UK. Retiring at 71? Experts react to proposed change to pension age
The UK will need to increase its state pension age to 71 by 2050 to maintain the number of workers per retiree, the International Longevity Centre has warned.
Currently, the state pension age stands at 66, but will increase to 67 between May 2026 and March 2028. It is expected that from 2044 it will rise again to 68, but the report warned that “longer term, the pressure will be on to increase it to 68 or 69 before that”.
A LinkedIn poll by People Management found 90 per cent of respondents were concerned by the suggestions.
Emily Andrews, deputy director for work at the Centre for Ageing Better, told People Management: “No one should be seriously considering increasing the state pension age to 71 until it is much easier for people in their 60s to get and keep a decent job.”
A rising number of people are being pushed out of the workforce in their 50s and 60s because of ill health, caring responsibility or redundancy.

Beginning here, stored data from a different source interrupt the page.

theorem bv_int (a : Word) (off : BitVec 20) : a + (off.signExtend 32 <<< 2) = BitVec.ofInt 32 (a.toNat + 4 * off.toInt) := by
  have h1 : off.signExtend 32 = BitVec.ofInt 32 off.toInt := rfl
  have h2 : ∀ x : Word, x <<< 2 = 4 * x := by intro x; bv_omega
  have h3 : BitVec.ofInt 32 (a.toNat : Int) = a := by
    apply BitVec.eq_of_toNat_eq; simp
  rw [h1, h2, BitVec.ofInt_add, BitVec.ofInt_mul, h3]
  rfl

theorem fillEntries_resident {w : Warp} {need : Option Nat} (h1 : ∀ p ∈ w.paths, p.spilled = false)
    (h2 : ∀ e ∈ w.recs, e.2.spilled = false) : fillEntries w need = w := by
  have hp : (match w.paths with | [] => [] | p :: r => { p with spilled := false } :: r) = w.paths := by
    cases hx : w.paths with
    | nil => rfl
    | cons p r =>
      have := h1 p (by rw [hx]; exact List.mem_cons_self)
      dsimp only
      rw [← this]
  have hr : (match need with | none => w.recs | some i => Map.upd w.recs i (fun r => { r with spilled := false })) = w.recs := by
    cases need with
    | none => rfl
    | some i =>
      dsimp only
      unfold Map.upd
      refine (List.map_congr_left (g := id) ?_).trans (List.map_id _)
      intro e he
      have := h2 e he
      obtain ⟨a, b⟩ := e
      dsimp only at this ⊢
      rw [← this]
      split <;> rfl
  have e1 : (fillEntries w need).paths = w.paths := hp
  have e2 : (fillEntries w need).recs = w.recs := hr
  have e3 : fillEntries w need = { w with paths := (fillEntries w need).paths, recs := (fillEntries w need).recs } := rfl
  rw [e3, e1, e2]

theorem spilledIn_resident {ps : List Machine.Path} {rs : List (Nat × Rec)} (h1 : ∀ p ∈ ps, p.spilled = false)
    (h2 : ∀ e ∈ rs, e.2.spilled = false) : spilledIn ps rs = 0 := by
  unfold spilledIn
  rw [List.filter_eq_nil_iff.2 (fun p hp => by simp [h1 p hp]), List.filter_eq_nil_iff.2 (fun e he => by simp [h2 e he])]
  rfl

/-- Where everything is resident and what `make` adds has room, nothing is spilled or filled. -/
theorem residency_room {m : Mach} {k : Nat} {f : FaultInfo} {w : Warp} {need : Option Nat} {pushed : Nat} {make : Warp → Warp}
    (h1 : ∀ p ∈ w.paths, p.spilled = false) (h2 : ∀ e ∈ w.recs, e.2.spilled = false) (h4 : w.recs.length ≤ 8 - pushed)
    (g1 : ∀ p ∈ (make w).paths, p.spilled = false) (g2 : ∀ e ∈ (make w).recs, e.2.spilled = false)
    (g3 : (make w).paths.length ≤ 16) (g4 : (make w).trap = w.trap) :
    residency m k f w need pushed make = .ok (make w) := by
  have hsr : spillRecs (8 - pushed) 64 w = w := by
    unfold spillRecs
    dsimp only
    rw [if_pos]
    exact le_trans (List.length_filter_le _ _) h4
  have hsp : spillPaths 16 64 (make w).paths = (make w).paths := by
    unfold spillPaths
    rw [if_pos]
    exact le_trans (List.length_filter_le _ _) g3
  have hb : spillBytes (make w) = spillBytes w := by
    unfold spillBytes
    rw [g4, spilledIn_resident h1 h2, spilledIn_resident g1 g2]
  unfold residency
  dsimp only
  rw [fillEntries_resident h1 h2, hsr, hsp]
  rw [if_pos ⟨rfl, hb⟩]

When people over the age of 50 fall out of work, she said, “it is a real struggle to get back in”.
“The majority of people are not working in their mid-60s, even though the state pension age is now 66,” Andrews continued. “So for people who don’t have good private pensions savings to fall back on, raising the state pension age just means extending their years of financial struggle.”

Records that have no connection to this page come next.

-- ==== Sys2Proof/Laws/Running.lean ====
section
/-!
SUPPORT. Lemmas: a step, the reset state and the words of a program.
-/

namespace Sys2Proof.Machine

theorem turned_settled (b : Bool) (o : Host.Outcome State Fault Refusal) : turned b (settled o) = followed b o := by
  unfold turned settled followed
  cases o <;> rfl

theorem step_eq (s : State) : step s = followed (s.agenda.isEmpty && !s.m.rebaseDue) (move s) := turned_settled _ _

theorem fetchInstr_of {m : Mach} {k : Nat} {c : Clause} {w1 : Word} {i : Instr} (hc : (m.warp k).path.clause = some c)
    (h : Fetches m k c w1 i) : fetchInstr m k = .instr m i := by
  obtain ⟨h1, h2⟩ := h
  unfold fetchInstr
  dsimp only
  rw [h1]
  dsimp only
  rcases h2 with ⟨ht, hd⟩ | ⟨ht, hs, w2, hf, hd⟩
  · rw [ht, if_neg (by simp), if_neg (by simp)]; dsimp only; rw [hd]
  · rw [ht, if_neg (by rw [hc]; simpa using hs), if_pos rfl, hf]; dsimp only; rw [hd]

theorem fetch_in {m : Mach} {k : Nat} {c : Clause} (hs : (m.warp k).path.spilled = false) (hc : (m.warp k).path.clause = some c) :
    fetch m k = fetchInstr m k := by
  unfold fetch fillCurrent
  rw [if_neg (by rw [hs]; simp)]
  dsimp only
  unfold fetchHere
  rw [if_pos (by rw [hc]; rfl)]

theorem reqOf_encode (i : Instr) : (Machine.reqOf i).isSome = true ↔ encode i ≠ [] := by
  cases i <;> first | exact ⟨fun _ h => (List.cons_ne_nil _ _ h).elim, fun _ => rfl⟩ | exact ⟨fun h => (Bool.false_ne_true h).elim, fun h => (h rfl).elim⟩

theorem computeReq_instr (i sc d a b c) : (computeReq i sc d a b c).instr = i := by unfold computeReq; split <;> rfl

theorem compareReq_instr (i sc a b) : (compareReq i sc a b).instr = i := by unfold compareReq; split <;> rfl

theorem memReq_instr (i sc d o h n w r) : (memReq i sc d o h n w r).instr = i := by unfold memReq; split <;> rfl

theorem tileReq_instr (i x b) : (tileReq i x b).instr = i := by unfold tileReq; split <;> rfl

theorem jxReq_instr (i x) : (jxReq i x).instr = i := by unfold jxReq; first | rfl | (split <;> rfl)

theorem reqOf_instr {i : Instr} {q : Req} (h : reqOf i = some q) : q.instr = i := by
  cases i <;> first | (cases h; rfl) | (cases h; done) | (cases h; simp only [selReq, loadReq, ldpReq, stReq, atomReq, casReq, computeReq_instr, memReq_instr, compareReq_instr, tldReq, tstReq, jumpRegReq, tileReq_instr, jxReq_instr])

theorem exec_stop {i : Instr} {q : Req} {s : State} {m : Mach} {st : Stop} (h : reqOf i = some q)
    (hc : canIssue s.m s.cur = true) (ha : admission q s.m s.cur = .stop m st) : exec i s = .next { s with m := deliver m s.cur st } := by
  obtain ⟨next, body, hx⟩ := exec_issued h
  rw [hx]
  unfold issuedAs
  rw [if_pos hc, issueWith_stop ha]

theorem chk1 (a b c : Bool) (P : Prop) : ((!a) = true ∨ (!b) = true ∨ (c = true ∧ ¬ P)) ↔ ¬ (a = true ∧ b = true ∧ (c = true → P)) := by
  cases a <;> cases b <;> cases c <;> by_cases P <;> simp [*]

theorem chk2 {α : Type} (P Q : Prop) (a : Bool) (o : Option α) : ((¬ P ∧ ¬ Q) ∨ ((!a) = true ∧ o.isNone = true)) ↔ ¬ ((P ∨ Q) ∧ (a = true ∨ o.isSome = true)) := by
  cases a <;> cases o <;> by_cases P <;> by_cases Q <;> simp [*]

theorem chk3 {α β : Type} (n : Nat) (o : Option α) (p : Option β) (c : Bool) (P : Prop) :
    ((2 ≤ n ∧ o.isSome = true) ∨ (n = 2 ∧ p.isNone = true) ∨ (c = true ∧ ¬ P)) ↔ ¬ ((n < 2 ∨ o = none) ∧ (n = 2 → p.isSome = true) ∧ (c = true → P)) := by
  cases c <;> cases o <;> cases p <;> by_cases P <;> simp [*] <;> omega

end Sys2Proof.Machine
end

Research conducted by the Centre for Ageing Better alongside the IFS showed that raising the pension age from 65 to 66 led to a doubling of the poverty rate among 65 year olds.
She said: “In the coming decades, more people are likely to be in financial precariousness as they approach retirement – and yet those in the worst financial position will be those who also face additional barriers to accessing employment, such as a long-term health condition or a caring responsibility.
“Before we consider any further raises in the state pension age, we need a labour market that is fit for purpose for older workers.”
Andrews called for more high-quality, accessible, flexible work throughout the economy, including well-paid part-time jobs, greater career progression opportunities for the over 50s and more access to adjustments in the workplace.
“We need more employers that recognise the value of older workers,” she said.
Research by PensionBee also found that half (48 per cent) of UK savers believe they will not be able to retire before the state pension age if it is raised to 68.
Becky O’Connor, director of public affairs at PensionBee, said the “dramatic” increase in state pension age from 66 to 71 is an “alarming prospect” and risked making workers “distrustful”, causing “worry and anxiety about their future”.
“While the sustainability of the state pension needs to be properly examined, increasing the age people get it may not turn out to be the cost saving a government would hope for,” she said.
Catherine Foot, director of Phoenix Group’s longevity think tank Phoenix Insights, explained to People Management that many workers who fall out of work years before reaching state pension age – because of factors such as ill health or disability – are “often disproportionately lower earners”.
Research by the firm found that over 50s who leave work as a result of ill health have just 5 per cent of the wealth compared to those who retire by choice.
“Increasing the state pension age will mitigate some of the funding challenges, but delaying access to state pension payments alongside the under-saving crisis creates a perfect storm for worsening pre-retirement poverty,” Foot continued.
“We need to take a step back and look at the role the state pension plays alongside other policies such as auto-enrolment and working-age benefits to develop a system that genuinely addresses the realities of inequalities in work, health and savings.”
This, she said, requires a “radical change [in] the way that we think about working in later life, enabling and supporting people to continue in work until their late 60s if they want to or need to”.
Separate research by Resource Solutions found that Gen Z employees were the most concerned about their retirement of any generation in the workforce, according to a national survey of 2,000 working adults.
Despite being furthest away from retirement age, 72 per cent of Gen Z workers said they were worried they may not be able to stop working at the state pension age because of financial hardship – followed by millennials at 70 per cent.
Kristen Buckheit, managing director for EMEA at Resource Solutions, said: “2024 is set to be an important one for pensions, with state pensions increasing by 8.5 per cent from April among other changes – but it’s unclear whether this alone will be enough to alleviate feelings of anxiety around retirement currently being felt across all spectres of society.”
She added that “the great unretirement”, which last year saw older generations returning to the workforce amid the cost of living-crisis, “is unlikely to draw to a close this year”.